Гаратафас и Николь как бы замкнулись в себе самих и кружат вокруг мелодии, подобно вертящимся дервишам, ибо ничто не обладает такой гипнотической силой, как канон. Стоит его начать, как уже невозможно остановиться. Он захватывает в свой круг все большее и большее число существ, он притягивает к себе дух и материю. Музыка, как говорил Жоскен, есть воздушная плоть и творящая мистика, прозрачное волшебство, подобное свету, преломленному витражом. Гомбер это помнит. Происходит ничем не объяснимое: немой обретает слово, в яростном холерике рождается сострадание, в угрюмом меланхолике радость, и открываются взорам тайны королей. Случается именно то, что небесные доктора называют чудом, а риторики оксюмороном[65].

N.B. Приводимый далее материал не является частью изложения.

-- ==== Sys2Proof/Laws/PerInstr.lean ====
section
/-! SUPPORT. Facts about every command as syntax, one lemma per constructor of `Instr`. -/

namespace Sys2Proof.Laws.Encodable

/-- The command is well formed and its encoding sets no reserved ARG bit (30_encoding.md R66, R67). -/
def Statement (i : Instr) : Prop := i.wellFormed = true ∧ i.arg &&& ~~~i.opcode.argMask = 0

theorem zeros_and_not_low {w : Nat} (x : BitVec w) (m : BitVec 24)
    (hm : ∀ j, j < w → m.getLsbD j = true) : x.setWidth 24 &&& ~~~m = 0 := by
  apply BitVec.eq_of_getLsbD_eq
  intro j hj
  by_cases hw : j < w
  · simp [hm j hw]
  · simp [BitVec.getLsbD_of_ge x j (by omega)]

theorem nop : Statement .nop := ⟨rfl, by decide⟩
theorem crcInit : Statement .crcInit := ⟨rfl, by decide⟩
theorem crcByte (byte : BitVec 8) : Statement (.crcByte byte) :=
  ⟨decide_eq_true byte.isLt, zeros_and_not_low byte Opcode.crcByte.argMask (by decide)⟩
theorem fnClear : Statement .fnClear := ⟨rfl, by decide⟩
theorem fnPush (byte : BitVec 8) : Statement (.fnPush byte) :=
  ⟨decide_eq_true byte.isLt, zeros_and_not_low byte Opcode.fnPush.argMask (by decide)⟩
theorem hdrBuild : Statement .hdrBuild := ⟨rfl, by decide⟩
theorem plan : Statement .plan := ⟨rfl, by decide⟩
theorem frameInfo (index : BitVec 16) : Statement (.frameInfo index) :=
  ⟨decide_eq_true index.isLt, zeros_and_not_low index Opcode.frameInfo.argMask (by decide)⟩
theorem pktBuild (index : BitVec 16) : Statement (.pktBuild index) :=
  ⟨decide_eq_true index.isLt, zeros_and_not_low index Opcode.pktBuild.argMask (by decide)⟩
theorem pktRaw (role : BitVec 2) : Statement (.pktRaw role) :=
  ⟨decide_eq_true role.isLt, zeros_and_not_low role Opcode.pktRaw.argMask (by decide)⟩
theorem softReset : Statement .softReset := ⟨rfl, by decide⟩

end Sys2Proof.Laws.Encodable

namespace Sys2Proof

/-- Every command is well formed, by the widths of its operands. -/
theorem Instr.wellFormed_all (i : Instr) : i.wellFormed = true := by
  cases i
  case nop => exact Laws.Encodable.nop.1
  case crcInit => exact Laws.Encodable.crcInit.1
  case crcByte byte => exact (Laws.Encodable.crcByte byte).1
  case fnClear => exact Laws.Encodable.fnClear.1
  case fnPush byte => exact (Laws.Encodable.fnPush byte).1
  case hdrBuild => exact Laws.Encodable.hdrBuild.1
  case plan => exact Laws.Encodable.plan.1
  case frameInfo index => exact (Laws.Encodable.frameInfo index).1
  case pktBuild index => exact (Laws.Encodable.pktBuild index).1
  case pktRaw role => exact (Laws.Encodable.pktRaw role).1
  case softReset => exact Laws.Encodable.softReset.1

end Sys2Proof
end

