/-! The bytes of a built packet (43_packet.md R91, R92). -/

section bytes
variable (data : List (BitVec 8)) (s : State)

/-- In the packet of frame 1 the header is bytes 2 to 56. -/
theorem builtPacket_one_header (k : Nat) (h : k < 55) : (builtPacket 1 data s).pktbuf[2 + k] = s.hdrbuf[k] := by
  have hk : k < s.hdrbuf.toList.length := by simpa using h
  calc (builtPacket 1 data s).pktbuf[2 + k]
    _ = (s.hdrbuf.toList ++ data).getD k 0 := encodePacket_getElem_payload _ _ _ k (by omega)
    _ = s.hdrbuf.toList[k] := by rw [List.getD_append _ _ _ _ hk, List.getD_eq_getElem _ _ hk]
    _ = s.hdrbuf[k] := Vector.getElem_toList hk

/-- In the packet of frame 1 the data follows the header, and zeros the data. -/
theorem builtPacket_one_data (k : Nat) (h : k < 164) : (builtPacket 1 data s).pktbuf[57 + k] = data.getD k 0 := by
  have hhdr : s.hdrbuf.toList.length = 55 := Vector.length_toList
  simp only [show 57 + k = 2 + (55 + k) by omega]
  calc (builtPacket 1 data s).pktbuf[2 + (55 + k)]
    _ = (s.hdrbuf.toList ++ data).getD (55 + k) 0 := encodePacket_getElem_payload _ _ _ (55 + k) (by omega)
    _ = data.getD k 0 := by rw [List.getD_append_right _ _ _ _ (by omega), hhdr, Nat.add_sub_cancel_left]

/-- In every other packet the data starts at byte 2. -/
theorem builtPacket_later_data {i : BitVec 16} (hi : i ≠ 1) (k : Nat) (h : k < 219) :
    (builtPacket i data s).pktbuf[2 + k] = data.getD k 0 :=
  (encodePacket_getElem_payload _ _ _ k h).trans (by rw [framePayload_later s.hdrbuf data hi])

end bytes

/-- Settles O19: the frame builds by `exec_pktBuild_of_written`, and the bytes are those of `builtPacket`. -/
theorem pktBuildSerializesFrame : Obligations.PktBuildSerializesFrame := by
  intro s i data hmode hlo hhi hhdr hlen hsrc
  refine ⟨builtPacket i data s, exec_pktBuild_of_written hmode (indexOutOfPlan_eq_false hlo hhi) hhdr hlen hsrc, rfl, rfl,
    rfl, fun hi => ?_, fun hi => builtPacket_later_data data s hi⟩
  subst hi
  exact ⟨builtPacket_one_header data s, builtPacket_one_data data s⟩

/-! The packet of frame 1 (41_header.md R82, 43_packet.md R91). -/

section firstPacket
variable {s t : State}

/-- A PKT_BUILD that reports success built the packet from the frame's bytes, and for frame 1 from a valid header. -/
theorem exec_pktBuild_ok {i : BitVec 16} (h : exec (.pktBuild i) s = .next t) (hok : t.errCode = 0) :
    s.plan.mode ≠ 0 ∧ (i = 1 → s.hdrValid = true) ∧
      ∃ data, data.length = (frameGeom i.toNat s.fileLen).dlen ∧ t = builtPacket i data s := by
  obtain ⟨-, rfl⟩ | ⟨-, -, rfl⟩ | ⟨-, -, -, -, rfl⟩ | ⟨hmode, -, hhdr, data, hdata, rfl⟩ := execPktBuild_next h
  · exact absurd hok (raiseCmdError_errCode_ne_zero _ _)
  · exact absurd hok (raiseCmdError_errCode_ne_zero _ _)
  · exact absurd hok (raiseCmdError_errCode_ne_zero _ _)
  · exact ⟨hmode, hhdr, data, Memory.readRange_length hdata, rfl⟩

/-- Frame 1 carries at most 163 data bytes, and the whole of a file that is not longer (42_sequencer.md R88). -/
theorem frameGeom_one_dlen (n : Nat) : (frameGeom 1 n).dlen = min n 163 := by
  rcases le_or_gt n 163 with hsingle | hmulti
  · rw [frameGeom_single 1 hsingle, Nat.min_eq_left hsingle]
  · rw [frameGeom_first hmulti, Nat.min_eq_right hmulti.le]

/-- Two bytes, the more significant first, hold the 16-bit value they are taken from (20_memory.md R51). -/
theorem crcField_value (crc : BitVec 16) :
    (crc.extractLsb' 8 8).toNat * 256 + (crc.extractLsb' 0 8).toNat = crc.toNat := by
  have hlt := crc.isLt
  simp only [BitVec.extractLsb'_toNat, Nat.shiftRight_eq_div_pow]
  omega

end firstPacket

/-- Settles O21: the header in the packet is the current one, whose size field is read by `encodeHeader_size_value`. -/
theorem firstPacketCarriesCurrentHeader : Obligations.FirstPacketCarriesCurrentHeader := by
  intro s t hplan hheader h hok
  obtain ⟨hmode, hvalid, data, hlen, rfl⟩ := exec_pktBuild_ok h hok
  obtain ⟨hsize, hhdr⟩ := hheader (hvalid rfl)
  have hdata : data.length = min s.fileLen 163 := hlen.trans (frameGeom_one_dlen s.fileLen)
  have hbyte (k : Nat) (hk : k < 55) :
      (builtPacket 1 data s).pktbuf[2 + k] = (encodeHeader s.fnbuf s.fnLen s.dataLen)[k] := by
    rw [builtPacket_one_header data s k hk]; simp only [hhdr]
  have hzero (k : Nat) (hk : k < 164) (hge : data.length ≤ k) : (builtPacket 1 data s).pktbuf[57 + k] = 0 :=
    (builtPacket_one_data data s k hk).trans (List.getD_eq_default data 0 hge)
  have hshort : data.length ≤ 163 := hdata.trans_le (Nat.min_le_right _ _)
  have hname := encodeHeader_getElem_name s.fnbuf s.fnLen s.dataLen
  have hcrc := encodeHeader_getElem_crc s.fnbuf s.fnLen s.dataLen
  refine ⟨?size, ?crc, fun k hk => (hbyte k (by omega)).trans (hname k hk), hzero 163 (by decide) hshort,
    fun k hk hsingle hge => ?padding⟩
  case size =>
    have hsmall : s.fileLen < 2 ^ 24 := Nat.lt_of_le_of_lt hsize (by decide)
    rw [show (builtPacket 1 data s).pktbuf[54] = _ from hbyte 52 (by decide),
      show (builtPacket 1 data s).pktbuf[55] = _ from hbyte 53 (by decide),
      show (builtPacket 1 data s).pktbuf[56] = _ from hbyte 54 (by decide)]
    exact (encodeHeader_size_value s.fnbuf s.fnLen s.dataLen).trans (Nat.mod_eq_of_lt hsmall)
  case crc =>
    rw [show (builtPacket 1 data s).pktbuf[52] = _ from (hbyte 50 (by decide)).trans (hcrc 0 (by decide)),
      show (builtPacket 1 data s).pktbuf[53] = _ from (hbyte 51 (by decide)).trans (hcrc 1 (by decide))]
    exact crcField_value _
  case padding =>
    have hpast := hzero (k - 57) (by omega) (by omega)
    simpa only [show 57 + (k - 57) = k by omega] using hpast

/-! What the outcome of PKT_BUILD depends on (43_packet.md R91, 70_reset_and_hazards.md R119). -/

/-- The two states agree on what PKT_BUILD reads: SRC, DATA_LEN, the plan and the header. -/
structure SamePacketInputs (s s' : State) : Prop where
  src : s'.src = s.src
  dataLen : s'.dataLen = s.dataLen
  plan : s'.plan = s.plan
  hdrValid : s'.hdrValid = s.hdrValid
  hdrbuf : s'.hdrbuf = s.hdrbuf

section samePacketInputs
variable {s s' : State}
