-- ==== Sys2Proof/Syntax.lean ====
section
/-! DEFINITION. Sys2Proof/Syntax.lean: the commands, one constructor per row of spec/opcode_table.json
(30_encoding.md rule R62). Side operands (R61) are not part of the command word: they stand in the machine's state. -/

namespace Sys2Proof

/-- A command: its opcode and the fields its command word carries (R60, R62). -/
inductive Instr where
  /-- NOP (R243). -/
  | nop
  /-- FIND_ADF (R101). -/
  | findAdf
  /-- FIND_CC (R103). -/
  | findCc
  /-- DECODE_VANC (R121). -/
  | decodeVanc
  /-- DECODE_CDP (R141). -/
  | decodeCdp
  /-- SELECT_PAIR with its wanted type (R180). -/
  | selectPair (wt : PacketType)
  /-- FEED_PAIR with its two raw bytes (R200). -/
  | feedPair (b0 b1 : Byte)
  /-- PROCESS_LINE with its wanted type (R240). -/
  | processLine (wt : PacketType)
  deriving DecidableEq, Repr

end Sys2Proof
end

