-- ==== Sys2Proof/Config.lean ====
section
/-! DEFINITION. Sys2Proof/Config.lean: the parameters of an instance (00_scope.md rule R7) as a record, and the values
that stay open: constants with no body, of which no proof can know anything. -/

namespace Sys2Proof

/-- The two data channels the state machine tells apart (R22, R23). -/
inductive Channel where
  | ch1
  | ch2
  deriving DecidableEq, Repr

/-- One entry of `ROW_TABLE` (R27): a control byte, the inclusive range of the second byte, and a row index 0..14. -/
structure RowEntry where
  ctrl : Byte
  lo : Byte
  hi : Byte
  row : Fin 15
  deriving DecidableEq, Repr

/-- The parameters fixed when an instance is built (R7, R292). The machine holds them beside the state
(log 1) so that every statement is about every choice of them. -/
structure Params where
  /-- `CC_DID10` (R102). -/
  ccDid10 : Word
  /-- `CC_SDID10` (R102). -/
  ccSdid10 : Word
  /-- `VERIFY_CHECKSUM` (R124, R125). -/
  verifyChecksum : Bool
  /-- `CDP_MARKER1` (R143). -/
  cdpMarker1 : Byte
  /-- `CDP_MARKER2` (R143). -/
  cdpMarker2 : Byte
  /-- `CDP_FOOTER_ID` (R151). -/
  cdpFooterId : Byte
  /-- `LEGACY_SEQ_IDX`: word offsets of the high and the low byte from the ADF, if present (R147). -/
  legacySeqIdx : Option (Nat × Nat)
  /-- `DEPARITY` (R26). -/
  deparity : Vector Code 256
  /-- `ROW_TABLE` (R27). -/
  rowTable : Vector RowEntry 15
  /-- `TEXT_CAP`: `none` is infinity (R28). -/
  textCap : Option Nat
  /-- `RESET_CHANNEL` (R290). -/
  resetChannel : Channel
  /-- `RESET_TIME` (R290). -/
  resetTime : Time
  deriving DecidableEq, Repr

/-- The value of a timestamp whose milliseconds do not fit 32 bits: "any 32-bit value (a draw the model does not
constrain)" (R218, U6), by the number of the draw. FREE VALUE, log 8. One function for all
instances: DESIGN CHOICE, log 25. -/
opaque Config.freeTimestamp : Nat → BitVec 32

/-- `LINE_MAX` (R7, R41), OPEN in the spec. Only Safety.lean reads it (log 6). -/
opaque Config.lineMax : Nat

end Sys2Proof
end

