-- ==== Sys2Proof/Machine/Dispatch.lean ====
section
/-! DEFINITION. Sys2Proof/Machine/Dispatch.lean: one arm per command (30_encoding.md rule R62). -/

namespace Sys2Proof.Machine

def exec (i : Instr) (s : State) : Host.Outcome State Fault Refusal :=
  match i with
  | .nop => Sys2Proof.Machine.execNop s
  | .findAdf => Sys2Proof.Machine.execFindAdf s
  | .findCc => Sys2Proof.Machine.execFindCc s
  | .decodeVanc => Sys2Proof.Machine.execDecodeVanc s
  | .decodeCdp => Sys2Proof.Machine.execDecodeCdp s
  | .selectPair wt => Sys2Proof.Machine.execSelectPair wt s
  | .feedPair b0 b1 => Sys2Proof.Machine.execFeedPair b0 b1 s
  | .processLine wt => Sys2Proof.Machine.execProcessLine wt s

end Sys2Proof.Machine
end

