-- ==== Sys2Proof/Laws/PerInstr.lean ====
section
/-! SUPPORT. Sys2Proof/Laws/PerInstr.lean: statements about every command as syntax, one lemma per constructor. -/

namespace Sys2Proof.Laws.TableRow

/-- The command's word has the fixed bits of the row of spec/opcode_table.json that bears its mnemonic. -/
def Statement (i : Instr) : Prop :=
  ∃ row ∈ opcodeRows, row.mnemonic = mnemonic i ∧ encode i &&& row.mask = row.value

theorem nop : Statement .nop := by unfold Statement; decide
theorem findAdf : Statement .findAdf := by unfold Statement; decide
theorem findCc : Statement .findCc := by unfold Statement; decide
theorem decodeVanc : Statement .decodeVanc := by unfold Statement; decide
theorem decodeCdp : Statement .decodeCdp := by unfold Statement; decide
theorem selectPair (wt : PacketType) : Statement (.selectPair wt) := by cases wt <;> (unfold Statement; decide)
theorem processLine (wt : PacketType) : Statement (.processLine wt) := by cases wt <;> (unfold Statement; decide)

theorem feedPair (b0 b1 : Byte) : Statement (.feedPair b0 b1) := by
  refine ⟨⟨"FEED_PAIR", 0x00000006, 0xFF0000FF⟩, by simp [opcodeRows], rfl, ?_⟩
  ext k hk
  simp only [encode, pack, BitVec.getElem_and, BitVec.getElem_append]
  interval_cases k <;> simp

end Sys2Proof.Laws.TableRow
end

И тогда с четырех сторон света стекаются все сожаления, когда-либо испытанные в этом мире, так же как и все тайны. Квадратный двор гарема входит в круговорот, благовония и всевозможные ароматы сплетаются в многоцветном воздухе. С дальнего юго-востока небес прибывают на созвездии Колесницы святая возлюбленная Гомбера Цецилия и святой покровитель муэдзинов Билал[66] и начинают кружиться, взявшись за руки, к великому несчастью всех интегристов[67] Медины и Ватикана.

Все это выбивает из колеи троицу Любителей дергать за ниточки, до тех пор хранившую невозмутимость. Выйдя из повиновения Предвечному, теноры из племени Левия[68] покидают Его святой храм и, войдя в транс, прямо из обеих алжирских синагог переносятся на Дженина с пением самой прекрасной «аллилуйя», какую когда-либо слышал раввин. С Атласских гор спускаются gnawas[69] и щелканьем своих кастаньет сзывают целительные силы. В эту ночь страха и спасения великая lila[70] на полынных и конопляных ногах, путаясь в подолах своих джелаба, полчищами взбирается по лестницам бейлербея и застает волнующую сцену: дым вырывается из его ушей, а голова, подобно кадилу покачивающаяся у ног Гаратафаса, доверчиво приникает ко лбу преображенного Гомбера.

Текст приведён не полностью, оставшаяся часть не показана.